What the task requires: What you give back should be only the lines from the one holding "s.port := by simp [State.dropHead]" through the final line of the records, each reproduced exactly.

Exercise materials:
@[simp] theorem State.postAll_line (s : State) (es : List Event) : (s.postAll es).line = s.line := by
  unfold State.postAll
  induction es generalizing s with
  | nil => rfl
  | cons e es ih => simp [List.foldl_cons, ih]
@[simp] theorem State.postAll_timer (s : State) (es : List Event) : (s.postAll es).timer = s.timer := by
  unfold State.postAll
  induction es generalizing s with
  | nil => rfl
  | cons e es ih => simp [List.foldl_cons, ih]
@[simp] theorem State.postAll_station (s : State) (es : List Event) : (s.postAll es).station = s.station := by
  unfold State.postAll
  induction es generalizing s with
  | nil => rfl
  | cons e es ih => simp [List.foldl_cons, ih]
@[simp] theorem State.postAll_sched (s : State) (es : List Event) : (s.postAll es).sched = s.sched := by
  unfold State.postAll
  induction es generalizing s with
  | nil => rfl
  | cons e es ih => simp [List.foldl_cons, ih]
@[simp] theorem State.postAll_sender (s : State) (es : List Event) : (s.postAll es).sender = s.sender := by
  unfold State.postAll
  induction es generalizing s with
  | nil => rfl
  | cons e es ih => simp [List.foldl_cons, ih]
@[simp] theorem State.postAll_peers (s : State) (es : List Event) : (s.postAll es).peers = s.peers := by
  unfold State.postAll
  induction es generalizing s with
  | nil => rfl
  | cons e es ih => simp [List.foldl_cons, ih]
@[simp] theorem State.postAll_tx (s : State) (es : List Event) : (s.postAll es).tx = s.tx := by
  unfold State.postAll
  induction es generalizing s with
  | nil => rfl
  | cons e es ih => simp [List.foldl_cons, ih]
@[simp] theorem State.postAll_delivery (s : State) (es : List Event) : (s.postAll es).delivery = s.delivery := by
  unfold State.postAll
  induction es generalizing s with
  | nil => rfl
  | cons e es ih => simp [List.foldl_cons, ih]
@[simp] theorem State.postAll_rx (s : State) (es : List Event) : (s.postAll es).rx = s.rx := by
  unfold State.postAll
  induction es generalizing s with
  | nil => rfl
  | cons e es ih => simp [List.foldl_cons, ih]
@[simp] theorem State.postAll_power (s : State) (es : List Event) : (s.postAll es).power = s.power := by
  unfold State.postAll
  induction es generalizing s with
  | nil => rfl
  | cons e es ih => simp [List.foldl_cons, ih]
@[simp] theorem State.postAll_freeReads (s : State) (es : List Event) : (s.postAll es).freeReads = s.freeReads := by
  unfold State.postAll
  induction es generalizing s with
  | nil => rfl
  | cons e es ih => simp [List.foldl_cons, ih]
@[simp] theorem State.postAll_pending (s : State) (es : List Event) : (s.postAll es).pending = s.pending := by
  unfold State.postAll
  induction es generalizing s with
  | nil => rfl
  | cons e es ih => simp [List.foldl_cons, ih]

@[simp] theorem State.appendControl_line (s : State) (f : CtlFrame) : (s.appendControl f).line = s.line := by
  simp only [State.appendControl]; split <;> simp
@[simp] theorem State.appendControl_timer (s : State) (f : CtlFrame) : (s.appendControl f).timer = s.timer := by
  simp only [State.appendControl]; split <;> simp
@[simp] theorem State.appendControl_station (s : State) (f : CtlFrame) : (s.appendControl f).station = s.station := by
  simp only [State.appendControl]; split <;> simp
@[simp] theorem State.appendControl_sched (s : State) (f : CtlFrame) : (s.appendControl f).sched = s.sched := by
  simp only [State.appendControl]; split <;> simp
@[simp] theorem State.appendControl_peers (s : State) (f : CtlFrame) : (s.appendControl f).peers = s.peers := by
  simp only [State.appendControl]; split <;> simp
@[simp] theorem State.appendControl_tx (s : State) (f : CtlFrame) : (s.appendControl f).tx = s.tx := by
  simp only [State.appendControl]; split <;> simp
@[simp] theorem State.appendControl_delivery (s : State) (f : CtlFrame) : (s.appendControl f).delivery = s.delivery := by
  simp only [State.appendControl]; split <;> simp
@[simp] theorem State.appendControl_rx (s : State) (f : CtlFrame) : (s.appendControl f).rx = s.rx := by
  simp only [State.appendControl]; split <;> simp
@[simp] theorem State.appendControl_port (s : State) (f : CtlFrame) : (s.appendControl f).port = s.port := by
  simp only [State.appendControl]; split <;> simp
@[simp] theorem State.appendControl_power (s : State) (f : CtlFrame) : (s.appendControl f).power = s.power := by
  simp only [State.appendControl]; split <;> simp
@[simp] theorem State.appendControl_freeReads (s : State) (f : CtlFrame) : (s.appendControl f).freeReads = s.freeReads := by
  simp only [State.appendControl]; split <;> simp
@[simp] theorem State.appendControl_pending (s : State) (f : CtlFrame) : (s.appendControl f).pending = s.pending := by
  simp only [State.appendControl]; split <;> simp

@[simp] theorem State.dropHead_line (s : State) : s.dropHead.line = s.line := by simp [State.dropHead]
@[simp] theorem State.dropHead_timer (s : State) : s.dropHead.timer = s.timer := by simp [State.dropHead]
@[simp] theorem State.dropHead_station (s : State) : s.dropHead.station = s.station := by simp [State.dropHead]
@[simp] theorem State.dropHead_sched (s : State) : s.dropHead.sched = s.sched := by simp [State.dropHead]
@[simp] theorem State.dropHead_peers (s : State) : s.dropHead.peers = s.peers := by simp [State.dropHead]
@[simp] theorem State.dropHead_tx (s : State) : s.dropHead.tx = s.tx := by simp [State.dropHead]
@[simp] theorem State.dropHead_delivery (s : State) : s.dropHead.delivery = s.delivery := by simp [State.dropHead]
@[simp] theorem State.dropHead_rx (s : State) : s.dropHead.rx = s.rx := by simp [State.dropHead]
@[simp] theorem State.dropHead_port (s : State) : s.dropHead.port = s.port := by simp [State.dropHead]
@[simp] theorem State.dropHead_power (s : State) : s.dropHead.power = s.power := by simp [State.dropHead]
@[simp] theorem State.dropHead_freeReads (s : State) : s.dropHead.freeReads = s.freeReads := by simp [State.dropHead]
@[simp] theorem State.dropHead_pending (s : State) : s.dropHead.pending = s.pending := by simp [State.dropHead]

Expected answer:
@[simp] theorem State.dropHead_port (s : State) : s.dropHead.port = s.port := by simp [State.dropHead]
@[simp] theorem State.dropHead_power (s : State) : s.dropHead.power = s.power := by simp [State.dropHead]
@[simp] theorem State.dropHead_freeReads (s : State) : s.dropHead.freeReads = s.freeReads := by simp [State.dropHead]
@[simp] theorem State.dropHead_pending (s : State) : s.dropHead.pending = s.pending := by simp [State.dropHead]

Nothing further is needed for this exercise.